**Exercise material**:
┌──
-- ==== Sys2Proof/Machine/Core.lean ====
section
/-! DEFINITION. The machine as the host runs it. -/

def Sys2Proof.core : Host.Core := { State := Sys2Proof.Machine.State, Fault := Sys2Proof.Machine.Fault, Refusal := Sys2Proof.Machine.Refusal, step := Sys2Proof.Machine.step, reset := Sys2Proof.Machine.State.reset }
end

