-- ==== Sys2Proof/Machine/Pins.lean ====
section
/-! DEFINITION. The block's output ports as functions of its state (10_state.md R42, R43; 20_memory.md R66). A `ready` or
`valid` that R66 raises "only when" a step is enabled is raised exactly then; while `rst` is high, which the model has only
as an event between steps, they are not modelled (log 10, log 11). -/

namespace Sys2Proof.Machine

/-- `busy`: 1 exactly when `JOB` is `ENC` or `DEC` (R42, R43). -/
def busyPin (s : State) : Bool := s.job = .enc || s.job = .dec

/-- `fault`: 1 exactly when `ERR` is not 0 (R42, R43, R199). -/
def faultPin (s : State) : Bool := s.err != 0#10

/-- `cmd_ready`: no response pending (R44, R66). -/
def cmdReady (s : State) : Bool := !s.rsp.v

/-- `rsp_valid`: a response is pending (R44, R132). -/
def rspValid (s : State) : Bool := s.rsp.v

/-- `rsp_data` while `rsp_valid` (R44). -/
def rspData (s : State) : Word := s.rsp.data

/-- `enc_in_ready`: ENC-TOKEN waits for a token (R66, R171). -/
def encInReady (s : State) : Bool := encTakesToken s

/-- `dec_in_ready`: DEC-FILL or DEC-DRAIN waits for a token (R66, R143, R148). -/
def decInReady (s : State) : Bool := decFills s || decDrains s

/-- The token on `enc_out`, if `enc_out_valid`: a full byte or the final `END` (R66, R175, R177). `ABORT` of the
job withdraws it untransferred (R124; DESIGN CHOICE, unsafe; log 19). -/
def encOutOffer (s : State) : Option Token :=
  match encAction s with
  | some .byte => some (Token.data s.enc.acc)
  | some .fin => some Token.fin
  | _ => none

/-- The token on `dec_out`, if `dec_out_valid`: a decoded byte or the final `END` (R66, R146, R147). `ABORT` of
the job withdraws it untransferred (R124; DESIGN CHOICE, unsafe; log 19). -/
def decOutOffer (s : State) : Option Token :=
  match decAction s with
  | some .emit => some (Token.data s.dec.outb)
  | some .fin => some Token.fin
  | _ => none

end Sys2Proof.Machine
end

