/-- What the encoder has sent, holds and is about to write of the path at hand is one bit sequence that its steps neither
lose, repeat nor reorder: ENC-SHIFT, ENC-NEXT and ENC-BYTE keep it; ENC-TOKEN adds the token's path; ENC-PAD adds only zero
bits, up to the byte's end (R170, R179, R183). -/
def Obligations.EncoderConservesBits : Prop :=
  ∀ (s t : State) (ts : List Turn), s.Inv → s.turns = .encoder :: ts → s.job = .enc → step s = .next t → t.job = .enc →
    t.encodedBits =
      match encAction s, s.ports.encIn with
      | some .token, tok :: _ =>
        s.encodedBits ++ pathOf s.tbl (if Token.isEnd tok then 256#9 else (Token.payload tok).setWidth 9)
      | some .pad, _ => s.encodedBits ++ List.replicate (if s.enc.nb = 0#4 then 0 else 8 - s.enc.nb.toNat) false
      | _, _ => s.encodedBits

/-- An encode job, from `E_WAIT` with an empty accumulator and nobody else to move: for input bytes that all have entries,
ended by an `END` token, it sends the zero-padded payload most significant bit first, then `END`, takes exactly those
tokens, and ends in `IDLE` with `ERR` unchanged (R170, R182, R183). -/
def Obligations.EncodeJobSendsThePayload : Prop :=
  ∀ (s : State) (input : List Byte) (d : Byte) (rest : List Token),
    s.Inv → s.job = .enc → s.enc.phase = .wait → s.enc.nb = 0#4 →
    s.turns = [] → s.ports.cmd = [] → s.rsp.v = false →
    s.ports.encIn = input.map Token.data ++ Token.endWith d :: rest →
    (∀ b ∈ input, hasEntry s.tbl (b.setWidth 9) = true) →
      ∃ t : State, Reaches s t
        ∧ t.ports.encOut = s.ports.encOut
            ++ (packBytes (payloadBits s.tbl input).length (payloadBits s.tbl input)).map Token.data ++ [0x100#9]
        ∧ t.ports.encIn = rest ∧ t.job = .idle ∧ t.err = s.err

/-- The other end of an encode job: at the first byte without an entry it has sent exactly the full bytes of the paths before
it, most significant bit first, has taken the tokens through that byte, sends no `END`, and halts with `UNKSYM` and that byte
(R183, R184, R190). -/
def Obligations.EncodeJobStopsAtUnknownByte : Prop :=
  ∀ (s : State) (input : List Byte) (x : Byte) (rest : List Token),
    s.Inv → s.job = .enc → s.enc.phase = .wait → s.enc.nb = 0#4 →
    s.turns = [] → s.ports.cmd = [] → s.rsp.v = false →
    s.ports.encIn = input.map Token.data ++ Token.data x :: rest →
    (∀ b ∈ input, hasEntry s.tbl (b.setWidth 9) = true) → hasEntry s.tbl (x.setWidth 9) = false →
      let bits := input.flatMap (fun b => pathOf s.tbl (b.setWidth 9))
      ∃ t : State, Reaches s t
        ∧ t.ports.encOut = s.ports.encOut ++ (packBytes (bits.length / 8) bits).map Token.data
        ∧ t.ports.encIn = rest ∧ t.job = .halted ∧ t.err = s.err ||| 0x100#10
        ∧ t.fault = { cause := 6#4, info := x.setWidth 9 }

/-! ### The decoder (41_decoder.md) -/

/-- `DEC_START` in `IDLE`: `NOROOT`, the end-of-stream root, the byte-leaf root (`NOEOF`), the missing node (`BADNODE`) and
the walk from the root, each with exactly its effects (R140, R141, R197). -/
def Obligations.DecStartChecksTheRoot : Prop :=
  ∀ s : State, s.job = .idle →
    exec .decStart s = .next (
      if s.root.v = false then
        { s with
          dec := { s.dec with bn := 0#4 }, job := .halted
          err := s.err ||| 0x008#10, fault := { cause := 1#4, info := 0#9 } }
      else if s.root.ref.getLsbD 9 = true ∧ s.root.ref.getLsbD 8 = true then
        { s with dec := { s.dec with bn := 0#4, cur := s.root.ref, phase := .fin }, job := .dec }
      else if s.root.ref.getLsbD 9 = true then
        { s with
          dec := { s.dec with bn := 0#4, cur := s.root.ref }, job := .halted
          err := s.err ||| 0x080#10, fault := { cause := 5#4, info := 0#9 } }
      else if (s.node (s.root.ref.extractLsb' 0 8)).v = false then
        { s with
          dec := { s.dec with bn := 0#4, cur := s.root.ref }, job := .halted
          err := s.err ||| 0x010#10
          fault := { cause := 2#4, info := (s.root.ref.extractLsb' 0 8).setWidth 9 } }
      else
        { s with dec := { s.dec with bn := 0#4, cur := s.root.ref, phase := .walk }, job := .dec })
└──
**Work instruction**: Your answer should be a single number: the count of lines in the entries that contain the word "encAction".

**Result for this exercise**: 2